**GIVEN INFORMATION:**

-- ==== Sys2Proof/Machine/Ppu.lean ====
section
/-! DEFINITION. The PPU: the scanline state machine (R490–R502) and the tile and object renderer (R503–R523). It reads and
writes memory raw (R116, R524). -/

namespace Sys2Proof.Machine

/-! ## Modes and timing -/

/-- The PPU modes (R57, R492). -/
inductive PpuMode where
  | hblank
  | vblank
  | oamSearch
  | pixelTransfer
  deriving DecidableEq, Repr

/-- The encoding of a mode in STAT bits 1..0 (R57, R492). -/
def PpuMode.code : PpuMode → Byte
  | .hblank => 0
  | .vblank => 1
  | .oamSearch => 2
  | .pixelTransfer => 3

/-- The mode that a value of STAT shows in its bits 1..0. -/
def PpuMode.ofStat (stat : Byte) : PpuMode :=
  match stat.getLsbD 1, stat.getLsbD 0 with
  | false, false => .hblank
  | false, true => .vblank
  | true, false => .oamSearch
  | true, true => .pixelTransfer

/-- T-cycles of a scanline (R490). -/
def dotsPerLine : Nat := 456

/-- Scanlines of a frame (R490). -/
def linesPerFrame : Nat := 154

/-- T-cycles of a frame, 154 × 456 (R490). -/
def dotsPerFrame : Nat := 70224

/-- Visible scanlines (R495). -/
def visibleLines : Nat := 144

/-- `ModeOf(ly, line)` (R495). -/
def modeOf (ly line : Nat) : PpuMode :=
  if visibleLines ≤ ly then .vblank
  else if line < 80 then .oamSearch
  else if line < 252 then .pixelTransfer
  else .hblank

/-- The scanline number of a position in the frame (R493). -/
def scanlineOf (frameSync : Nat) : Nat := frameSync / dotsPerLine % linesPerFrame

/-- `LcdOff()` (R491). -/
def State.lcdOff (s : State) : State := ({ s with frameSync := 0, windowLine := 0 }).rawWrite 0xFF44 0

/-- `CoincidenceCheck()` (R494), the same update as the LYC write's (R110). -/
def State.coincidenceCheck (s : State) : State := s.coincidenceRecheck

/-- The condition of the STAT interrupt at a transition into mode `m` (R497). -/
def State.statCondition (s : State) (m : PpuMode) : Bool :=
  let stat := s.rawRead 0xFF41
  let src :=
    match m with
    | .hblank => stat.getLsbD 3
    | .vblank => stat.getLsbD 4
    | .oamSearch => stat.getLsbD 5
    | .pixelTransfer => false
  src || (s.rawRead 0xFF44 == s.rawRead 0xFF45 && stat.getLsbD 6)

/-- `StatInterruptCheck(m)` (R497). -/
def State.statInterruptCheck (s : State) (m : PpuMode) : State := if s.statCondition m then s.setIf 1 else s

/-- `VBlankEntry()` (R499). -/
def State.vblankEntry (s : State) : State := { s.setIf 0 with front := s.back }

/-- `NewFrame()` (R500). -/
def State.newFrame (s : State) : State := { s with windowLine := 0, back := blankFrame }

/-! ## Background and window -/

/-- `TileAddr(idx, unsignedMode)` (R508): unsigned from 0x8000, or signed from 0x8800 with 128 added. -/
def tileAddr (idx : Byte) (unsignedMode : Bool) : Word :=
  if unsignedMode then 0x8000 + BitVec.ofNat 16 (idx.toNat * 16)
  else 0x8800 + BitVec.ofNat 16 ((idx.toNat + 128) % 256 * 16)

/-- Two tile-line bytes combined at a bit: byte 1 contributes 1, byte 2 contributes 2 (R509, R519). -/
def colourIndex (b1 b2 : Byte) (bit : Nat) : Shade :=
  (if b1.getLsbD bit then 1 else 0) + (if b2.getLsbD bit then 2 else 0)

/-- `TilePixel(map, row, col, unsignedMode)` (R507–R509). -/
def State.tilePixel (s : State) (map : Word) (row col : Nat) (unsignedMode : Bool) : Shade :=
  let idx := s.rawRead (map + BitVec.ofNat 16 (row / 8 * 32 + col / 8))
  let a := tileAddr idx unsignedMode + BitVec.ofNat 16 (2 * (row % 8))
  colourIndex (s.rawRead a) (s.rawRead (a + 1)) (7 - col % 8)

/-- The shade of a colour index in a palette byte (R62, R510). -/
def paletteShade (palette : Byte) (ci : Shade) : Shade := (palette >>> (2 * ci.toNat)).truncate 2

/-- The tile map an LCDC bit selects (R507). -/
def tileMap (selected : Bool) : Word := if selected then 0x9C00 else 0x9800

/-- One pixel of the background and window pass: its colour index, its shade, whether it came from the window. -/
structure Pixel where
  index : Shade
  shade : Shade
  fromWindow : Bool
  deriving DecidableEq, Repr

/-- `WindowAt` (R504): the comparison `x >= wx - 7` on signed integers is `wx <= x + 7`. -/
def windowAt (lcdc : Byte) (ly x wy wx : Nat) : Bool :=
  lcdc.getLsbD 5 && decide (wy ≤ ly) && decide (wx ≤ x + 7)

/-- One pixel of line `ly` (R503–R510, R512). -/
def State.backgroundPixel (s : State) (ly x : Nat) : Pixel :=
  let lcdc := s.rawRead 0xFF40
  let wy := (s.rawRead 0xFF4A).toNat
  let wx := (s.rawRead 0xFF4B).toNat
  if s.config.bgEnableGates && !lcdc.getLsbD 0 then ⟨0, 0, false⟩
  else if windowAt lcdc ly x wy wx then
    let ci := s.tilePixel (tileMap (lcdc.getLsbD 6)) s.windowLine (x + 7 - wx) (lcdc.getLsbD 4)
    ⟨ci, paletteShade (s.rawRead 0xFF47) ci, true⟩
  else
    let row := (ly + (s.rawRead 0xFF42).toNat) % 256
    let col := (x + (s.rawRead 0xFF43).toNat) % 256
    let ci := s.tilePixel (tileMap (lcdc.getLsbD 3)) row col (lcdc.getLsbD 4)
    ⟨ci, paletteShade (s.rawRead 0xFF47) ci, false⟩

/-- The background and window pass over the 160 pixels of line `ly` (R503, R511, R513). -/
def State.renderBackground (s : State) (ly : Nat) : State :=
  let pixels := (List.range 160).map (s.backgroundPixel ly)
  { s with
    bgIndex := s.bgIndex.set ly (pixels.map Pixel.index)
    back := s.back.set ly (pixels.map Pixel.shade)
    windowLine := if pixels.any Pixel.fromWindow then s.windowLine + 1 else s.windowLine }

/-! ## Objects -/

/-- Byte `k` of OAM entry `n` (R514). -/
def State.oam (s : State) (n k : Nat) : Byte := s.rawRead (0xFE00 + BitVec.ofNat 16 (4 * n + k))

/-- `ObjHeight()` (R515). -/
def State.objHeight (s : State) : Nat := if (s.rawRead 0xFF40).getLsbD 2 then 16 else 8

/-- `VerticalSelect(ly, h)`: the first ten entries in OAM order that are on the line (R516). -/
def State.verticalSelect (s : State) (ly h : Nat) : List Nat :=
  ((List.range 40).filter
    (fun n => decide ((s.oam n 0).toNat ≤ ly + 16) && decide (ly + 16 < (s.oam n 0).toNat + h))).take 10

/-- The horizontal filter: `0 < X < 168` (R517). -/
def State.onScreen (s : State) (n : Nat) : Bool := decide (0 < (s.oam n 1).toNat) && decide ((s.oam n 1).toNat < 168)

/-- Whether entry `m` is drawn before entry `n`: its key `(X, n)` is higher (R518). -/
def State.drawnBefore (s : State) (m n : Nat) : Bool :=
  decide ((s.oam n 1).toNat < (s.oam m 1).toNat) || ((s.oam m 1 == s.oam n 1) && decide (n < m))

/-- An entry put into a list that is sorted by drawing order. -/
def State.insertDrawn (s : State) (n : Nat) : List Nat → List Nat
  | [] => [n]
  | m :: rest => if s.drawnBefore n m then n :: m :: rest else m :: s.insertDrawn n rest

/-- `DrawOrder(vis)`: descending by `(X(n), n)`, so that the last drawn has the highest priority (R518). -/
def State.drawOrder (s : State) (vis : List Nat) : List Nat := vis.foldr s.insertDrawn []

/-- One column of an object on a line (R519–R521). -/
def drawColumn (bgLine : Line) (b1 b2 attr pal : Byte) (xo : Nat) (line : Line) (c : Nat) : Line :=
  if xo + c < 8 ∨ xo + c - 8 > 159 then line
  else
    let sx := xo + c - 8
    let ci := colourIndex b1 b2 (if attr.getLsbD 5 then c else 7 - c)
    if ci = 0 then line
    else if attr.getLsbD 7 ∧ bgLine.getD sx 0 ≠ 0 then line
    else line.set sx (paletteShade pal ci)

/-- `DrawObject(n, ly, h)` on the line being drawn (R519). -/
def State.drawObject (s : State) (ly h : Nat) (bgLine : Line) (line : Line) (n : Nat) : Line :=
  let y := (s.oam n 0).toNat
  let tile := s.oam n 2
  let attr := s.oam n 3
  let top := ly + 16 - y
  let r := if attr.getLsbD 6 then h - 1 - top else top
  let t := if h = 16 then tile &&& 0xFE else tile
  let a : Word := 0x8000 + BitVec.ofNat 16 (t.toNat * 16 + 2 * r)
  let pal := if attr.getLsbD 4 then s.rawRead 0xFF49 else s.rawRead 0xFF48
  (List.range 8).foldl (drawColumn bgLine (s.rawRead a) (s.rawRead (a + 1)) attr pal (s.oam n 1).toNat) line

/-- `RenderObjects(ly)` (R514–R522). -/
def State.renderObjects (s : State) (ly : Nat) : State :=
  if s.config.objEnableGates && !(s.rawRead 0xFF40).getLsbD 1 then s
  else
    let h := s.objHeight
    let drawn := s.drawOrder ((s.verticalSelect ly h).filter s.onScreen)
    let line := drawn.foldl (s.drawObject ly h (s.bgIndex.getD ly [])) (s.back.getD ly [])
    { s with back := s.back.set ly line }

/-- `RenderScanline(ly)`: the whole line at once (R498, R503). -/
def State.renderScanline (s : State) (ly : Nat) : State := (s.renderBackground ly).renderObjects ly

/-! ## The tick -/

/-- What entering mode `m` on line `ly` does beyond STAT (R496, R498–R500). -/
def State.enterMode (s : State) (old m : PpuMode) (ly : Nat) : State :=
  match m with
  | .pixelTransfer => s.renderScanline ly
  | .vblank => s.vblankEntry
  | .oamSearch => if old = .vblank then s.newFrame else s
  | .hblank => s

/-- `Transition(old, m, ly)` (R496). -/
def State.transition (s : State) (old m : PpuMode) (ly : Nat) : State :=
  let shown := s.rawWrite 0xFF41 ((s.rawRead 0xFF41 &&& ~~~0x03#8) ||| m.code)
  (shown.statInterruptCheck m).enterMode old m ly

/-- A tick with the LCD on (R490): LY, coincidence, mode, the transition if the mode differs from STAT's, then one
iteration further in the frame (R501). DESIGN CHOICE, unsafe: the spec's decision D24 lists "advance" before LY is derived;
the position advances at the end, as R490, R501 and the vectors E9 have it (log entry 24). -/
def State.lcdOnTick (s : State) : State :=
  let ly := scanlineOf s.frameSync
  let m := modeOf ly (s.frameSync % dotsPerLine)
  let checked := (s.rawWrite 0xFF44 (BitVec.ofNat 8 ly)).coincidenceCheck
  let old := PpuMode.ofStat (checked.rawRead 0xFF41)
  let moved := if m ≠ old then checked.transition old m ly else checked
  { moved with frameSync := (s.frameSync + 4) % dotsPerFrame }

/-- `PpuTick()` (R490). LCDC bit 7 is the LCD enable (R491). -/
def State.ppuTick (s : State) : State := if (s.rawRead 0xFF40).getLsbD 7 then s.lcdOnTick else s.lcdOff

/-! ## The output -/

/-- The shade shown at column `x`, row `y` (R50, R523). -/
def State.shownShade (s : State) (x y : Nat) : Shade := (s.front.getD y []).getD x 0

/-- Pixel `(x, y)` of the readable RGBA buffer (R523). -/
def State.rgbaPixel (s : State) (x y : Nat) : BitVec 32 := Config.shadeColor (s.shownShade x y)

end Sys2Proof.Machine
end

**EXERCISE:** The range runs from the line with "the window. -/" up to and including the line with "let wy := (s.rawRead 0xFF4A).toNat" in the listing above; please write out exactly those lines and nothing more.

**WRITTEN SOLUTION:**
/-- One pixel of the background and window pass: its colour index, its shade, whether it came from the window. -/
structure Pixel where
  index : Shade
  shade : Shade
  fromWindow : Bool
  deriving DecidableEq, Repr

/-- `WindowAt` (R504): the comparison `x >= wx - 7` on signed integers is `wx <= x + 7`. -/
def windowAt (lcdc : Byte) (ly x wy wx : Nat) : Bool :=
  lcdc.getLsbD 5 && decide (wy ≤ ly) && decide (wx ≤ x + 7)

/-- One pixel of line `ly` (R503–R510, R512). -/
def State.backgroundPixel (s : State) (ly x : Nat) : Pixel :=
  let lcdc := s.rawRead 0xFF40
  let wy := (s.rawRead 0xFF4A).toNat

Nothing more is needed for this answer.